Root caps (RC) are the terminal tissue of roots of most plants (Barlow 2003). The root cap is divided between the apical part (Columella) and the lateral part (lateral root cap) this tissues originate from different intials. The lateral root cap is tought to be involved in the control of the root meristem size (Werner et al 2003). The columella contains statocytes (i.e. gravity perceiving cells). Some basic functions relating to root biology, such as lubrication of root growth and gravitropism, were ascribed to RCs by Haberlandt (1914, reviewed in Barlow 1975). Within the past 25 years, however, the functions of the RC have been shown to be considerably more diverse and to include regulation of many aspects of root development (Scheres et al . 1996; Tsugeki & Federoff 1999). The RC perceives and processes many environmental stimuli, and mediates the direction of root growth accordingly. Gravity (gravitropism), light (phototropism), obstacles (thigmotropism), gradients of temperature (thermotropism), humidity (hydrotropism), ions and other chemicals (chemotropism) are all examples of environmental stimuli that are perceived and processed by the cap (Hasenstein & Evans 1988; Ishikawa & Evans 1990; Okada & Shimura 1990; Fortin & Poff 1991; Takahashi 1997; Eapen et al . 2003).

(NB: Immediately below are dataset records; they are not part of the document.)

-- ==== Sys2Proof/Laws/Estimates.lean ====
section
/-! SUPPORT. When the remaining estimates are computed anew (R114): by a change of the run list, by what follows an
application, and by the reconciliation of a success. -/

namespace Sys2Proof.Machine

/-- The jobs of the list `l` that stood FINISHING in `s` are FINISHING in it. -/
abbrev State.keepsFinishing (s : State) (l : List RunJob) : Prop :=
  ∀ x ∈ l, ∀ z ∈ s.seqr.runList, z.id = x.id → z.phase = .finishing → x.phase = .finishing

/-- R114: the estimates computed anew change no job's id or phase. -/
theorem State.mem_estimates (s : State) {l : List RunJob} {x : RunJob} : ∀ {head : Bool} {prev : Option Point} {fresh : Nat},
    x ∈ (s.estimates head prev fresh l).2 → ∃ y ∈ l, x.id = y.id ∧ x.phase = y.phase := by
  induction l with
  | nil => intro _ _ _ h; simp [State.estimates] at h
  | cons a t ih =>
    intro head prev fresh h
    simp only [State.estimates] at h
    split at h
    all_goals
      rcases List.mem_cons.1 h with rfl | h
      · exact ⟨a, List.mem_cons_self, rfl, rfl⟩
      · obtain ⟨y, hy, e⟩ := ih h
        exact ⟨y, List.mem_cons_of_mem _ hy, e⟩

/-- R114: the same for the run list. -/
theorem State.mem_reestimate {s : State} {x : RunJob} (h : x ∈ s.reestimate.seqr.runList) :
    ∃ y ∈ s.seqr.runList, x.id = y.id ∧ x.phase = y.phase := by
  unfold State.reestimate at h
  split at h
  · exact ⟨x, h, rfl, rfl⟩
  · exact s.mem_estimates h

/-- R114: jobs FINISHING stay so when the estimates are computed anew. -/
theorem State.keepsFinishing.reestimate {s u : State} (h : s.keepsFinishing u.seqr.runList) :
    s.keepsFinishing u.reestimate.seqr.runList := by
  intro x hx z hz hid hf
  obtain ⟨y, hy, i, p⟩ := State.mem_reestimate hx
  rw [p]
  exact h y hy z hz (hid.trans i) hf

/-- R148: a list that holds no job twice keeps its own FINISHING jobs. -/
theorem State.listed.keepsFinishing {s : State} (h : s.listed) : s.keepsFinishing s.seqr.runList := by
  intro x hx z hz hid hf
  have apart := List.pairwise_map.1 h
  obtain ⟨i, hi, rfl⟩ := List.getElem_of_mem hx
  obtain ⟨j, hj, rfl⟩ := List.getElem_of_mem hz
  have e : i = j := by
    rcases Nat.lt_trichotomy i j with l | e | l
    · exact absurd hid.symm (List.pairwise_iff_getElem.1 apart i j hi hj l)
    · exact e
    · exact absurd hid (List.pairwise_iff_getElem.1 apart j i hj hi l)
  subst e
  exact hf

/-- R151: jobs that leave take no other's phase, and the estimates are computed anew when any leaves. -/
theorem State.leaveRun_estimated {s u : State} (live : u.mem.st ≠ .faulted) (keeps : s.keepsFinishing u.seqr.runList)
    (p : JobId → Bool) :
    s.keepsFinishing (u.leaveRun p).seqr.runList ∧ (u.leaveRun p = u ∨ (u.leaveRun p).estimated) := by
  unfold State.leaveRun
  split
  · refine ⟨State.keepsFinishing.reestimate fun x hx => keeps x (List.mem_filter.1 hx).1, .inr ?_⟩
    exact State.reestimate_estimated _ live
  · exact ⟨keeps, .inl rfl⟩

/-- R114, R150: where the heads judged in `u` leave `t`, and `t` holds other jobs than `s`, the estimates were computed anew. -/
theorem State.reestimated_of_ids {s u t : State} (keeps : s.keepsFinishing u.seqr.runList)
    (est : u.estimated ∨ u.runIds = s.runIds) (list : t.seqr.runList = u.judgeHeads.seqr.runList) (rep : t.rep = u.rep)
    (cfg : t.cfg = u.cfg) (profile : t.profile = u.profile) (crane : t.seqr.crane = u.seqr.crane)
    (other : t.runIds ≠ s.runIds) : s.reestimated t := by
  rcases est with est | same
  · exact State.reestimated_of_judgeHeads est keeps list rep cfg profile crane
  · refine absurd ?_ other
    rw [State.runIds, list]
    exact (State.judgeHead_runIds _ u).trans same

/-- R114, R151: what follows an application computes the estimates anew where it changes which jobs the list holds; `u` is the
state it starts from, with the list of `s` or with its own estimates computed. -/
theorem State.settle_reestimated {s u : State} (live : u.mem.st ≠ .faulted) (keeps : s.keepsFinishing u.seqr.runList)
    (est : u.estimated ∨ u.runIds = s.runIds) (before : State) (other : (u.settle before).runIds ≠ s.runIds) :
    s.reestimated (u.settle before) := by
  obtain ⟨keeps', left⟩ := State.leaveRun_estimated live keeps fun id => u.ended before.rep id
  have est' : (u.leaveRun fun id => u.ended before.rep id).estimated ∨
      (u.leaveRun fun id => u.ended before.rep id).runIds = s.runIds := by
    rcases left with e | e
    · rw [e]; exact est
    · exact .inl e
  refine State.reestimated_of_ids keeps' est' ?_ ?_ ?_ ?_ ?_ other <;>
    (simp only [State.settle]; split <;> simp)

/-- R149: an accepted job that enters the list has the estimates computed anew. -/
theorem State.insertRun_estimated {s u : State} (live : u.mem.st ≠ .faulted) (keeps : s.keepsFinishing u.seqr.runList)
    (same : u.runIds = s.runIds) (e : JobEntry) :
    s.keepsFinishing (u.insertRun e).seqr.runList ∧ (u.insertRun e = u ∨ (u.insertRun e).estimated) := by
  unfold State.insertRun
  dsimp only
  split
  · exact ⟨keeps, .inl rfl⟩
  · rename_i new
    have new : ∀ z ∈ s.seqr.runList, z.id ≠ e.id := by
      intro z hz he
      have : e.id ∈ u.runIds := same ▸ he ▸ List.mem_map_of_mem hz
      exact new (by simpa using this)
    have entered : s.keepsFinishing (u.seqr.runList.take (insertPlace u.seqr.runList e.job) ++ [e.runJob] ++
        u.seqr.runList.drop (insertPlace u.seqr.runList e.job)) := by
      intro x hx z hz hid hf
      simp only [List.mem_append, List.mem_singleton] at hx
      rcases hx with (hx | rfl) | hx
      · exact keeps x (List.mem_of_mem_take hx) z hz hid hf
      · exact absurd hid (new z hz)
      · exact keeps x (List.mem_of_mem_drop hx) z hz hid hf
    refine ⟨State.keepsFinishing.reestimate ?_, .inr (State.reestimate_estimated _ ?_)⟩
    · split
      · intro x hx z hz hid hf
        simp only [State.milestone, beq_iff_eq, live, if_false, Sequencer.update] at hx
        obtain ⟨y, hy, rfl⟩ := List.mem_map.1 hx
        split at hid
        · rename_i named
          rw [if_pos named]
          rw [RunJob.mark_id] at hid
          cases sent : y.finalSent with
          | true => rw [RunJob.mark_of_final sent]; exact entered y hy z hz hid hf
          | false => exact (RunJob.mark_setsFinal sent (by decide : 2 < msReleased) 0 _).2.1
        · rename_i other
          rw [if_neg other]
          exact entered y hy z hz hid hf
      · exact entered
    · split <;> simpa using live

end Sys2Proof.Machine
end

In roots with a ‘closed’ type of construction, such as maize (Fig. 1a) and Arabidopsis , a distinct cap meristem with a set of RC initials (RCI) is present. The initial layer consists of the most rapidly dividing and least differentiated cells in the RC. As new RC cells are produced by the RCI, these derivatives are displaced through the RC until they are finally released into the soil as border cells (Hawes & Lin 1990; Hawes et al . 2003). During their passage to the outside of the cap, cells change from statocytes (i.e. gravity perceiving cells) into secretory cells which produce mucilage, and then finally differentiate into border cells which detach from the cap (Barlow 1975; Hawes & Lin 1990). If these cells are allowed to accumulate, and are prevented from being sloughed off (e.g. by suspending the root in air), the RC meristem ceases to produce new cells, suggesting communication between border cells and the RCI (Hawes & Lin 1990; Brighman et al . 1998). There is also evidence that the RCI communicate with adjacent cells located basally in the root proper. If the cap is excised, the adjacent root tissues alter their development and regenerate a new cap (Barlow 1974; Feldman 1976). The new cap regenerates from a population of previously mitotically inactive root cells located at the tip of the root proper and designated as a quiescent centre (QC). In experiments in which both the RC and QC are together excised a new RC reforms, but not until after a new QC re-develops from an even more proximal portion of the root, suggesting that the QC functions as an architectural template (Barlow 1976), because it mainly retards cell differentiation, and not cell division (Feldman 1976, 1998). Recent work using laser ablation to destroy one or more QC cells in Arabidopsis roots has extended this view (van den Berg et al . 1997).
Genetic ablation of RC cells in Arabidopsis has revealed that the roots of transgenic plants (carrying a RC-specific promoter that directs the expression of a diphteria toxin Achain gene [DT-A tsM ]) have more lateral roots, and these, in turn, are more highly branched than those of wild-type plants (Tsugeki & Federoff 1999). This may indicate that the RC is a complex and dynamic tissue essential for normal root development. Tsugeki & Fedoroff (1999) propose that there is an auxin sink in the RC or that access to the sink is through the RC auxin transport system. Recently, AtPIN4 , a novel member of the PIN family of putative auxin efflux carriers, has been linked to the establishment of an auxin sink in the RCI that is essential for auxin distribution and patterning (Friml et al . 2002).